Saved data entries
/-- PERMUTE_START: every chunk goes to its position in the buffer of its destination; once the buffer is whole and the chunks
are written, the same engine step copies it back. -/
def execPermuteStart (h : StackId) (c : PermuteIn) (s : State) : Host.Outcome State Fault Refusal :=
  let op := c.op
  let t := s.stack h
  let e := t.op op.val
  let r := t.opRun op.val
  let lost := t.lostIn [(e.region, 1024 * e.unit * e.count), (e.region3, 4 * e.count)]
  if !s.powered || e.kind ≠ kindPermute then .next s
  else if t.due op.val kindPermute && !lost.isEmpty then .next ((s.begin_ h op.val).loseAll h lost)
  else if t.due op.val kindPermute then
    let packets := (List.range e.count).flatMap fun j =>
      let d := permEntry t.hbm e j
      match s.rankCoord d.1 with
      | none => []
      | some m => s.carUnit h ⟨op.val, r.gen, 1, h.val, s.rank, 0, 0⟩ m (e.region + 1024 * e.unit * j)
          (e.region2 + 1024 * e.unit * d.2) e.unit
    .next ((s.modStack h fun t => t.setRun op.val { r with begun := true, sent := e.unit * e.count, since := s.beat }).sendAll packets)
  else .next (if s.permuteReady h op.val c.written then s.permuteEnd h op.val else s)

/-- Rank after this module's on the ring of members. -/
def State.ringNext (s : State) (e : OpEntry) : Nat :=
  if s.rank + 1 = e.mr0 + e.mcount then e.mr0 else s.rank + 1

/-- HBM offset of the slot of step k. -/
def OpEntry.slotOff (e : OpEntry) (k : Nat) : Nat := e.region2 + 1024 * e.count * ((k - 1) % e.slots)

/-- PASSROUND_START: the own block goes to the successor as step 1. -/
def execPassroundStart (h : StackId) (op : Fin 64) (s : State) : Host.Outcome State Fault Refusal :=
  let t := s.stack h
  let e := t.op op.val
  let r := t.opRun op.val
  let lost := t.lostIn [(e.region, 1024 * e.count)]
  if !s.powered || !t.due op.val kindPassround then .next s
  else if !lost.isEmpty then .next ((s.begin_ h op.val).loseAll h lost)
  else
    let packets :=
      if e.mcount ≤ 1 then []
      else
        match s.rankCoord (s.ringNext e) with
        | none => []
        | some m => s.carUnit h ⟨op.val, r.gen, 1, h.val, s.rank, 0, 1⟩ m e.region (e.slotOff 1) e.count
    let r := { r with begun := true }
    .next ((s.modStack h fun t => t.setRun op.val (if r.ringDone e then r.finish (s.dev == devKnell) else r)).sendAll packets)

/-- First block index of a data packet within its operation's generation. -/
def OpEntry.dataIndex (e : OpEntry) (off step : Nat) : Nat :=
  if e.kind = kindPassround then 16 * e.count * step + (off - e.slotOff step) / 64 else (off - e.region2) / 64

/-- Step k of a PASSROUND finds its slot free for it: one of the first SLOTS steps, or the step SLOTS before it was released, and
no other step holds the slot (spec/11 R292). -/
def OpRun.slotFor (r : OpRun) (e : OpEntry) (k : Nat) : Bool :=
  (decide (k ≤ e.slots) || r.freed.contains (k - e.slots)) && !(r.slots.any fun p => p.1 == (k - 1) % e.slots && p.2 != k)

/-- A data packet judged: by generation, by its start record, by what has been received, by the slot it needs. -/
def judgeData (off : Nat) (t : Stack) (g : CarTag) : Judge :=
  let e := t.op g.op
  let r := t.opRun g.op
  match t.judge g [kindAllgather, kindPermute, kindPassround] with
  | .take =>
    if !r.running then .behind
    else if r.got.contains (e.dataIndex off g.step) then .behind
    else if e.kind = kindPassround && !(r.slotFor e g.step) then .ahead
    else .take
  | j => j

/-- A step of PASSROUND taken into its slot and forwarded; a step that has landed whole signals. -/
def State.passData (s : State) (h : StackId) (g : CarTag) (off : Nat) (data : List Byte) : State :=
  let t := s.stack h
  let e := t.op g.op
  let r := t.opRun g.op
  let slot := (g.step - 1) % e.slots
  let r := { r.take (e.dataIndex off g.step) (data.length / 64) with slots := addOnce (slot, g.step) r.slots }
  let mine := r.got.filter fun b => b / (16 * e.count) == g.step
  let whole := mine.length == 16 * e.count
  let r := if whole then { r with landed := r.landed ++ [g.step] } else r
  let s := s.modStack h fun t => t.setRun g.op r
  let s :=
    if g.step + 1 < e.mcount then
      match s.rankCoord (s.ringNext e) with
      | none => s
      | some m =>
        let n := 64 * s.carCut m
        let base := off - e.slotOff g.step
        s.sendAll ((cut n 16 data).zipIdx.map fun q =>
          s.carPacket h { g with stack := h.val, sender := s.rank, step := g.step + 1 }
            (stackAddr 5 m h (e.slotOff (g.step + 1) + base + n * q.2)) q.1 (stackAddr 5 s.coord h (off + n * q.2)))
    else s
  if whole then s.carSignal h e else s
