-- ==== Sys2Proof/Machine/Mailbox.lean ====
section
/-! DEFINITION. The controller mailbox: ATTEST, CERT, FW_STAGE (spec/15 R406, spec/16 R413, R419, R423, R433, R434). -/

namespace Sys2Proof.Machine

open Sys2Proof

/-! ## Starting an operation (spec/15 R406) -/

/-- Mailbox operations. -/
def mbxAttest : Nat := 1
def mbxCert : Nat := 2
def mbxStage : Nat := 3

/-- Stack and HBM offset that FW_STAGE's arguments name. -/
def MbxRun.stack (r : MbxRun) : StackId := Fin.ofNat 16 r.a0.toNat
def MbxRun.offset (r : MbxRun) : Nat := r.a1.toNat + r.a2.toNat % 32 * 2 ^ 32

/-- The operation is known and its arguments are in range. -/
def MbxRun.valid (r : MbxRun) : Bool :=
  let op := r.op.toNat
  op == mbxAttest || op == mbxCert ||
    (op == mbxStage && decide (r.a0.toNat < 16) && r.a1.toNat % 4096 == 0 && decide (r.a2.toNat < 32) &&
      decide (4096 ≤ r.a3.toNat) && decide (r.a3.toNat ≤ 0x1000000) && decide (r.offset + r.a3.toNat ≤ hbmSize))

/-- Device states in which an operation is accepted. -/
def mbxAccepted (op dev : Nat) : Bool :=
  if op = mbxStage then dev == devReady || dev == devHalted else dev != devStarting

/-- The RESULT of a refusal; none when the operation starts. -/
def State.mbxRefusal (s : State) (p : HPort) (r : MbxRun) : Option (BitVec 8) :=
  if !r.valid then some 3
  else if !s.owns p gControl then some 2
  else if !mbxAccepted r.op.toNat s.dev then some 1
  else none

/-- A write of MBX_GO. -/
def State.mbxGo (s : State) (p : HPort) (v : Word) : State :=
  let c := s.control
  if v ≠ 1 || c.mbxRun.isSome then s
  else
    let r : MbxRun := ⟨c.mbxOp, c.mbxArgs.q0, c.mbxArgs.q1, c.mbxArgs.q2, c.mbxArgs.q3⟩
    match s.mbxRefusal p r with
    | some code => { s with control := { c with mbxResult := code } }
    | none => { s with control := { c with mbxRun := some r, mbxPortB := p == .b } }

/-- The operation in progress completes: MBX_DATA, MBX_LEN, RESULT, then BUSY. -/
def State.mbxDone (s : State) (result : BitVec 8) (data : List Byte) : State :=
  let out := data.take 4096
  { s with control := { s.control with mbxRun := none, mbxResult := result, mbxData := out, mbxLen := BitVec.ofNat 13 out.length } }

/-- The operation in progress, if it is this one. -/
def State.mbxRunning (s : State) (op : Nat) : Option MbxRun :=
  match s.control.mbxRun with
  | some r => if s.powered && r.op.toNat == op then some r else none
  | none => none

/-! ## The boot journal as bytes (spec/16 R419) -/

/-- An entry of the journal. -/
def BootEntry.bytes (e : BootEntry) : List Byte :=
  leBytes 32 (e.step.toNat + e.result.toNat * 2 ^ 8 + e.unit.toNat * 2 ^ 16 + e.detail.toNat * 2 ^ 32 + e.time.toNat * 2 ^ 64)

/-- Entries of a block. -/
def bootEntries : Nat := 110

/-- The header of a block. -/
def BootBlock.header (b : BootBlock) : List Byte :=
  leBytes 64 (b.attempt.toNat + b.powerup.toNat * 2 ^ 32 + bit b.restart * 2 ^ 64 + bit b.slot * 2 ^ 65 +
    bit b.knellSeen * 2 ^ 66 + b.outcome.toNat * 2 ^ 72 + min b.entries.length bootEntries * 2 ^ 80)

/-- Header, entries and unused bytes of a block. -/
def BootBlock.body (b : BootBlock) : List Byte :=
  let es := (b.entries.take bootEntries).flatMap BootEntry.bytes
  b.header ++ es ++ List.replicate (3520 - es.length) 0

/-- 512 bytes of a signature, most significant byte first (spec/16 R414). -/
def signature (m : List Byte) : List Byte := (leBytes 512 (Config.sign m).toNat).reverse

/-- A block of the journal with its signature. -/
def BootBlock.bytes (b : BootBlock) : List Byte := b.body ++ signature b.body

/-! ## ATTEST (spec/16 R434) -/

/-- The 64 bytes of a digest, most significant byte first. -/
def digestBytes (d : BitVec 512) : List Byte := (List.range 64).map (digestByte d)

/-- 64 bytes 0. -/
def noDigest : List Byte := List.replicate 64 0

/-- The voltage table's 224 bytes: entry (s, L) at 2 · (7 · s + L) (spec/16 R413). -/
def voltageBytes : List Byte :=
  (List.range 16).flatMap fun i => (List.range 7).flatMap fun l => leBytes 2 (Config.voltage i l).toNat

/-- The loaded image, while IMAGE_VALID is 1. -/
def State.loaded (s : State) : Option Image := if s.imageValid.vote = 1 then s.image else none

/-- Bytes 0 to 511 of the report. -/
def State.reportBody (s : State) (r : MbxRun) : List Byte :=
  let run := s.control.runningSlot
  let rec' := s.record
  leBytes 4 0x54415455 ++ leBytes 4 1 ++ leBytes 8 Config.serial.toNat ++
    leBytes 4 r.a0.toNat ++ leBytes 4 r.a1.toNat ++ leBytes 4 r.a2.toNat ++ leBytes 4 r.a3.toNat ++
    leBytes 8 s.beat ++ leBytes 4 s.dev ++ leBytes 4 (Config.firmwareVersion (rec'.slot run)).toNat ++
    leBytes 4 (bit run + 2 * bit rec'.knellSet + 4 * s.imageValid.vote.toNat + 8 * bit s.control.staged) ++ leBytes 12 0 ++
    digestBytes (Config.sha512 (rec'.slot run)) ++
    (if rec'.valid !run then digestBytes (Config.sha512 (rec'.slot !run)) else noDigest) ++
    (match s.loaded with | some i => digestBytes i.digest ++ digestBytes i.keyDigest | none => noDigest ++ noDigest) ++
    digestBytes (Config.sha512 voltageBytes) ++ digestBytes (Config.sha512 Config.productionPart) ++
    (match (rec'.journal.filter fun b => b.good).getLast? with | some b => digestBytes (Config.sha512 b.bytes) | none => noDigest)

/-- The report with its signature. -/
def State.report (s : State) (r : MbxRun) : List Byte := s.reportBody r ++ signature (s.reportBody r)

/-- ATTEST: the attestation report is formed. -/
def execAttest (s : State) : Host.Outcome State Fault Refusal :=
  match s.mbxRunning mbxAttest with
  | some r => .next (s.mbxDone 0 (s.report r))
  | none => .next s

/-- CERT: the identity certificate. -/
def execCert (s : State) : Host.Outcome State Fault Refusal :=
  match s.mbxRunning mbxCert with
  | some _ => .next (s.mbxDone 0 Config.certificate)
  | none => .next s

/-- Firmware written to a slot, which is then the preferred one. -/
def Record.stage (r : Record) (i : Bool) (fw : List Byte) : Record :=
  if i then { r with slot1 := some fw, valid1 := true, preferred := true, preferredOk := true }
  else { r with slot0 := some fw, valid0 := true, preferred := false, preferredOk := true }

/-- FW_STAGE: signed firmware is read from program HBM, checked, and written to the slot not running. -/
def execFwStage (s : State) : Host.Outcome State Fault Refusal :=
  match s.mbxRunning mbxStage with
  | none => .next s
  | some r =>
    let h := r.stack
    match (blocksOf r.offset r.a3.toNat).find? ((s.stack h).hbmBad.contains ·) with
    | some b => .next ((s.loseHbm h b).mbxDone 5 [])
    | none =>
      let fw := Memory.read (s.stack h).hbm r.offset r.a3.toNat
      if Config.firmwareOk fw then
        let s := { s with record := s.record.stage (!s.control.runningSlot) fw, control := { s.control with staged := true } }
        .next (s.mbxDone 0 [])
      else .next (s.mbxDone 4 [])

end Sys2Proof.Machine
end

▶ **Problem requirements**
Please say how many lines in the records contain the word "slotFor", and give only that number.

▶ **Exercise response**
2